This repository contains two datasets: ModelVars.csv and AirRaidsAggs.csv.
This dataset contains information on conflict-related, environmental, demographic, economic, and spatial variables per Yemen governorate between 2016 - 2019. Aid raids are compiled into rolling 3 month aggregations with no lag.
Data Sources
Case and population data: Simpson RB, Babool S, Tarnas MC, Kaminski PM, Hartwick MA, Naumova EN. Signatures of Cholera Outbreak during the Yemeni Civil War, 2016–2019. Int J Environ Res Public Health 2021; 19: 378
Air raids: Yemen Data Project
Precipitation and temperature: World Bank Climate Change Knowledge Portal
NDVI and surface water: NASA MODIS Data downloaded via NASA’s Application for Extracting and Exploring Analysis Ready Samples
Economic variables: World Food Program Monthly Market Watch Bulletins for 2016, 2017, 2018, and 2019
We also pulled data on elevation from the Shuttle Radar Topography Mission and a binary Ramadan variable, though these were not included in the final model.
Model Code
We ran our model using the mgcv package in R version 4.0.4. Per Table 2 in our paper, we ran a robustness test on our model using the following code:
Model A: gam(case ~ s(week, k=-1) + s(logDensity, k=-1) + AR3mo_0LagCAT + s(lon,lat,bs="sos",k=15), family = nb, gamma=1.5, data=ModelVars, method="REML")
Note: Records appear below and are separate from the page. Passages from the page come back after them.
def Pair.reset : Pair :=
  { cfg := 0, ring := 0, posted := 0, armlim := 0, retired := 0, err := 0, fired := 0, caps := []
    out := [], arrivals := [], frozen := false }

/-- A saved instance or core (R361): units with their strands and core, scratchpad bytes, and the
sequencer context of its gang. -/
structure Saved where
  ticket : W64
  /-- The number by which entries and blocks name its strands (R401, R429). -/
  id : Nat
  units : List Nat
  strands : List (Nat × Strand)
  cores : List (Nat × Core)
  /-- Contexts of the pairs of saved foragers (R417). -/
  pairs : List (Nat × Pair)
  spads : List (Nat × Memory)
  poisons : List (Nat × Memory)
  groups : List (Nat × Nat × Group)
  ctx : List (Nat × Seq)
  deriving DecidableEq, Repr

/-! ### Partitions -/

/-- The routed record of an engine fault that completes with XLATE-FAULT (R294): FINFO, the faulting address, the
translation fault word beside it, and the origin word. -/
structure XRecord where
  finfo : W64
  faddr : W64
  word : W64
  origin : W64
  deriving DecidableEq, Repr

/-- What a partition holds (R298, R272, Table 16-1). -/
structure Part where
  xroot : W64
  hinten : Bool
  replay : Bool
  rcnt : BitVec 4
  frozen : Bool
  weight : Byte
  frt : W64
  flog : W64
  frlog : W64
  frhead : W32
  save : W64
  pnwin : W32
  ltick : W64
  handles : Table BufHandle
  launches : List Launch
  /-- Doorbell writes that wait while 256 launches are open (R355). -/
  bells : List W64
  /-- Rule strands are being pre-empted, under that ticket of no launch (R429). -/
  stopRules : Option W64
  /-- The routed records of XLATE-FAULTs, with the translation fault word beside the address (R294; DESIGN CHOICE, log
  entry 82). -/
  xrecs : List XRecord
  /-- Fence entries appended to FLOG: ticket and node (R362). -/
  fences : List (W64 × Nat)
  saved : List Saved
  tensors : Table Tensor
  /-- Blocks that wait for a tier strand, in the order of their classification: tensor, block, step (R422). -/
  applies : List (Nat × Nat × BitVec 48)
  /-- Gangs served in the current weighted round (R354). -/
  served : Nat
  deriving DecidableEq, Repr

def Part.reset : Part :=
  { xroot := 0, hinten := false, replay := false, rcnt := 0, frozen := false, weight := 1
    frt := 0x5FD517D00, flog := 0, frlog := 0, frhead := 0, save := 0, pnwin := 16384, ltick := 0
    handles := [], launches := [], bells := [], stopRules := none, xrecs := [], fences := [], saved := [], tensors := [], applies := [], served := 0 }

/-- The assignment registers of the module block (Table 16-10). -/
structure Assign where
  unit : Table W64
  oport : Table W64
  seq : Table W64
  vf : Table W64
  deriving DecidableEq, Repr

def Assign.reset : Assign := { unit := [], oport := [], seq := [], vf := [] }

/-- A launch-table entry (R357): its words, the number of its next slot, whether a slot waits, the time of one that
waits for a free launch and has not overrun, and the ticket of its last launch. -/
structure SlotEntry where
  w0 : W64
  w1 : W64
  w2 : W64
  w3 : W64
  next : Nat
  waiting : Bool
  full : Option W64
  last : Option W64
  deriving DecidableEq, Repr

def SlotEntry.reset : SlotEntry :=
  { w0 := 0, w1 := 0, w2 := 0, w3 := 0, next := 0, waiting := false, full := none, last := none }

/-- Package time registers (R347) and the offset still to be made up by the rate (R346). -/
structure Clock where
  ptctl : W64
  ptoff : W64
  ptstat : W64
  slew : Int
  /-- ns since the last whole ns was made up. -/
  frac : Nat
  /-- Since when every measured offset lay within 100 ns. -/
  within : Option W64
  deriving DecidableEq, Repr

def Clock.reset : Clock := { ptctl := 0, ptoff := 0, ptstat := 0, slew := 0, frac := 0, within := none }

/-! ### The fabric -/

/-- A key slot (Table 20-1): its key, salt and invocation counter. -/
structure KeySlot where
  key : BitVec 256
  salt : W32
  counter : W64
  deriving DecidableEq, Repr

def KeySlot.reset : KeySlot := { key := 0, salt := 0, counter := 0 }

/-- A flit sent and not yet answered (R387): package times of its first and last transmission, and
how many transmissions failed. -/
structure Flight where
  flit : Flit
  first : W64
  sent : W64
  fails : Nat
  deriving DecidableEq, Repr

/-- A logical link (R384 to R390): both directions of it. -/
structure Link where
  up : Bool
  txSlot : Bool
  rxSlot : Bool
  txSeq : W32
  rxSeq : W32
  flights : List Flight
  discarding : Bool
  fecTx : BitVec 2
  fecRx : BitVec 2
  fecOut : BitVec 2
  /-- An open change: code and time, as proposer and as acceptor (R390). -/
  fecProp : Option (BitVec 2 × W64)
  fecAcc : Option (BitVec 2 × W64)
  deriving DecidableEq, Repr

def Link.reset : Link :=
  { up := false, txSlot := false, rxSlot := false, txSeq := 0, rxSeq := 0, flights := []
    discarding := false, fecTx := 0, fecRx := 0, fecOut := 0, fecProp := none
    fecAcc := none }

/-- A message that waits in an egress queue (R383): its TYPE, final destination and content. -/
structure OutMsg where
  type : Byte
  src : BitVec 6
  dst : BitVec 6
  msg : FabMsg
  /-- The place of its flit in the queue's space in HBM; none while it is on chip (R383). -/
  spill : Option Nat
  deriving DecidableEq, Repr

/-- A lane of an engine (R382): its port, the destination it serves, flits sent in this turn, and
until when it retunes. -/
structure Lane where
  port : Option Nat
  dest : Nat
  count : Nat
  ready : W64
  deriving DecidableEq, Repr

def Lane.reset : Lane := { port := none, dest := 63, count := 16, ready := 0 }

/-- A far access that has been sent and not answered (R129, R392): who made it, its queue entry, where
it went, when, and whether it is a store. -/
structure FarReq where
  id : Nat
  /-- The unit and the strand; from 8 on the second is the mark of a read that no strand's queue makes. -/
  owner : Option (Nat × Nat)
  seq : Nat
  mdl : Nat
  engine : Nat
  port : Nat
  hop : Nat
  at_ : W64
  store : Bool
  /-- It is a posted atomic (R134). -/
  posted : Bool
  ea : W64
  part : Nat
  /-- The bytes it names: address in the module and length. -/
  key : Nat
  bytes : Nat
  /-- The answer: the bytes, or the cause of the fault it found. -/
  got : Option (List Byte)
  fail : Option (BitVec 8)
  /-- Of a lost access, the module whose onward link failed, where it is known (R392). -/
  via : Option Nat
  /-- It was forwarded across a migration at its home (R280). -/
  fwd : Bool
  deriving DecidableEq, Repr

/-- A far request or store that has arrived at this module (R368). -/
structure FarIn where
  src : BitVec 6
  engine : Nat
  msg : FabMsg
  deriving DecidableEq, Repr

/-- A delivery context of Ultra Ethernet (Table 20-3). -/
structure Pdc where
  valid : Bool
  part : Nat
  wnd : W32
  inflight : W32
  rtt : W32
  base : W32
  ecn : BitVec 16
  trimmed : BitVec 16
  retrans : BitVec 16
  deriving DecidableEq, Repr

def Pdc.reset : Pdc :=
  { valid := false, part := 0, wnd := 0, inflight := 0, rtt := 0, base := 0, ecn := 0, trimmed := 0
    retrans := 0 }

/-- A receive context (R395): its partition, unit and barrier, and for each message of it the bytes
received by offset, until its arrival is made. -/
structure RxCtx where
  valid : Bool
  part : Nat
  unit : Nat
  bar : Nat
  got : Table (List Nat)
  arrived : List Nat
  deriving DecidableEq, Repr

def RxCtx.reset : RxCtx := { valid := false, part := 0, unit := 0, bar := 0, got := [], arrived := [] }

/-- What leaves the module through a port in Ethernet mode (R395, R404): a message of a queue pair on its delivery
context, and the standard's answers to what came. -/
inductive UetOut where
  | message (port : Nat) (pdc : Nat) (pair : Nat) (entry : W64) (dst : W64) (data : List Byte)
  | again (port : Nat) (pdc : Nat)
  | ack (ctx message : Nat)
  | error (ctx message : Nat)
  | refused (ctx message : Nat)
  | trimmed (ctx message : Nat)
  deriving DecidableEq, Repr

/-- The fabric side of the module (Tables 20-1, 20-3, R381 to R395, R399, R400). -/
structure Fabric where
  modnum : BitVec 6
  pod : Bool
  /-- The number of modules of the pod (R380). -/
  podSize : Nat
  pcfg : Table W64
  /-- A mode written and not yet in effect (R379). -/
  pcfgNext : Table W64
  portUp : Table Bool
  veqcfg : Table W64
  path : Table W64
  keyTx : Table KeySlot
  keyRx : Table KeySlot
  links : Table Link
  egress : Table (List OutMsg)
  /-- Messages that wait where they arose for room in a full egress queue (R383). -/
  backlog : Table (List OutMsg)
  lanes : Table Lane
  /-- The last lending boundary of each engine that has taken effect (R381). -/
  lent : Table W64
  depth : Table W32
  reqs : List FarReq
  nextReq : Nat
  inbox : List FarIn
  pdcs : Table Pdc
  rxs : Table RxCtx
  /-- What has left through ports in Ethernet mode, newest last. -/
  ethOut : List UetOut
  pairs : Table Pair
  staged : List Staged
  counters : Table W64
  frozenCounters : List Nat
  /-- Every flit sent, newest first, with the link (64 * engine + far module) it left on. -/
  wire : List (Nat × Flit)
  deriving DecidableEq, Repr

def Fabric.reset : Fabric :=
  { modnum := 0, pod := false, podSize := 64, pcfg := [], pcfgNext := [], portUp := [], veqcfg := []
    path := [], keyTx := [], keyRx := [], links := [], egress := [], backlog := [], ethOut := [], lanes := [], lent := [], depth := [], reqs := []
    nextReq := 0, inbox := [], pdcs := [], rxs := [], pairs := [], staged := [], counters := [], frozenCounters := [], wire := [] }

/-! ### Module service -/

/-- The power states (Table 24-1). -/
inductive Power where
  | p0 | p1 | p2 | trip
  deriving DecidableEq, Repr

/-- What the module sends to the host (R359, R362, R440). -/
inductive HostMsg where
  | launchDone (part : Nat) (ticket : W64)
  | faultVector (part : Nat)
  /-- A fault that concerns no partition: FINFO and FADDR (R394). -/
  | fault (finfo faddr : W64)
  /-- What a host read of memory answers (R342); a poisoned answer carries no data (R284). -/
  | dmaRead (addr : Nat) (data : List Byte) (poison : Bool)
  | spdmVersion (versions : List (BitVec 16))
  | spdmCapabilities (version : BitVec 8)
  | spdmAlgorithms (measHash hash asym ext : BitVec 32)
  | spdmError
  | spdmCertificate (root : BitVec 384) (chain : List Byte)
  | spdmChallengeAuth (nonce : BitVec 256) (sig : BitVec 768)
  | spdmMeasurements (nonce : BitVec 256) (regs : List (BitVec 384)) (sig : BitVec 768)
  deriving DecidableEq, Repr

/-- Module service (R435 to R441). -/
structure Service where
  power : Power
  mhz : BitVec 11
  watts : BitVec 16
  temps : W32
  flow : BitVec 16
  drop : W32
  pcap : BitVec 12
  staged : Table W64
  meas : Table (BitVec 384)
  rollback : W32
  recovery : Bool
  /-- Bring-up has come to step 7 since power-on (R437). -/
  booted : Bool
  /-- Package time of the last step of the core clock (Table 24-1). -/
  stepAt : W64
  negotiated : Bool
  out : List HostMsg
  deriving DecidableEq, Repr

def Service.reset : Service :=
  { power := .p0, mhz := 0, watts := 0, temps := 0, flow := 0, drop := 0, pcap := 3200, staged := []
    meas := [], rollback := 0, recovery := false, booted := false, stepAt := 0, negotiated := false, out := [] }

/-! ### Who moves -/

/-- One act of the module: a strand issues its bundle, a group's members issue together (R257), an
engine takes a command, an event of the opcode table comes about, a core's cycle count or package time
moves on. -/
inductive Act where
  | issue (u : UnitNo) (k : StrandNo)
  | group (c : ClusterNo) (g : BitVec 2)
  | engine (u : UnitNo) (e : BitVec 2)
  | event (i : Instr)
  | cycles (u : UnitNo) (n : Nat)
  | advance (ns : Nat)
  deriving DecidableEq, Repr, Inhabited

/-! ### The whole module -/

structure State where
  /-- Every byte the module reaches, by key (R270, R289): a physical address, or a place in a
  scratchpad or in pinned storage (keyOf in Ops). -/
  mem : Memory
  /-- Poisoned bytes, by key: 1 where poisoned (R121, R175, R284). -/
  poison : Memory
  /-- Every byte written, newest first: its key and what it held before (fetch, R32). -/
  codeLog : List (Nat × Byte)
  units : Table Core
  strands : Table Strand
  clusters : Table Cluster
  homes : Homes
  seqs : Table Seq
  optics : Optics
  parts : Table Part
  assign : Assign
  slotTable : Table SlotEntry
  clock : Clock
  fabric : Fabric
  service : Service
  /-- Package time in ns (R139). -/
  ptime : W64
  /-- The strand whose bundle executes. -/
  curU : UnitNo
  curK : StrandNo
  /-- The model's own: the acts still to come, and the counter its free values are drawn with. -/
  agenda : List Act
  tick : Nat
  deriving DecidableEq, Repr

/-- The module right after reset (DESIGN CHOICE, log entries 2 to 6). -/
def State.reset : State :=
  { mem := [], poison := [], codeLog := [], units := [], strands := [], clusters := [], homes := Homes.reset
    seqs := [], optics := Optics.reset, parts := [], assign := Assign.reset, slotTable := []
    clock := Clock.reset, fabric := Fabric.reset, service := Service.reset
    ptime := 0, curU := 0, curK := 0, agenda := [], tick := 0 }

end Sys2Proof.Machine
end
Model B: gam(case ~ s(week, k=-1) + s(logDensity, k=-1) + precip_scale + AR3mo_0LagCAT + ndvi_scale + surfWat_scale + temp_scale + s(lon,lat,bs="sos",k=15), family = nb, gamma=1.5, data=ModelVars, method="REML")
Final model (Model C): gam(case ~ s(week, k=-1) + s(logDensity, k=-1) + precip_scale + AR3mo_0LagCAT + ndvi_scale + surfWat_scale + temp_scale + s(PC1, k=-1) + s(lon,lat,bs="sos",k=15), family = nb, gamma=1.5, data=ModelVars, method="REML")
This dataset contains different aggregations of air raids with varying lags. For each aggregation and lag combination, we included a numerical sum of air raids and the corresponsing category (Low, Intermediate, Medium, High, or Severe) based on quintiles for that specific aggregation. These aggregations were all rolling. We chose the 3 month aggregation with no lag based on model fit.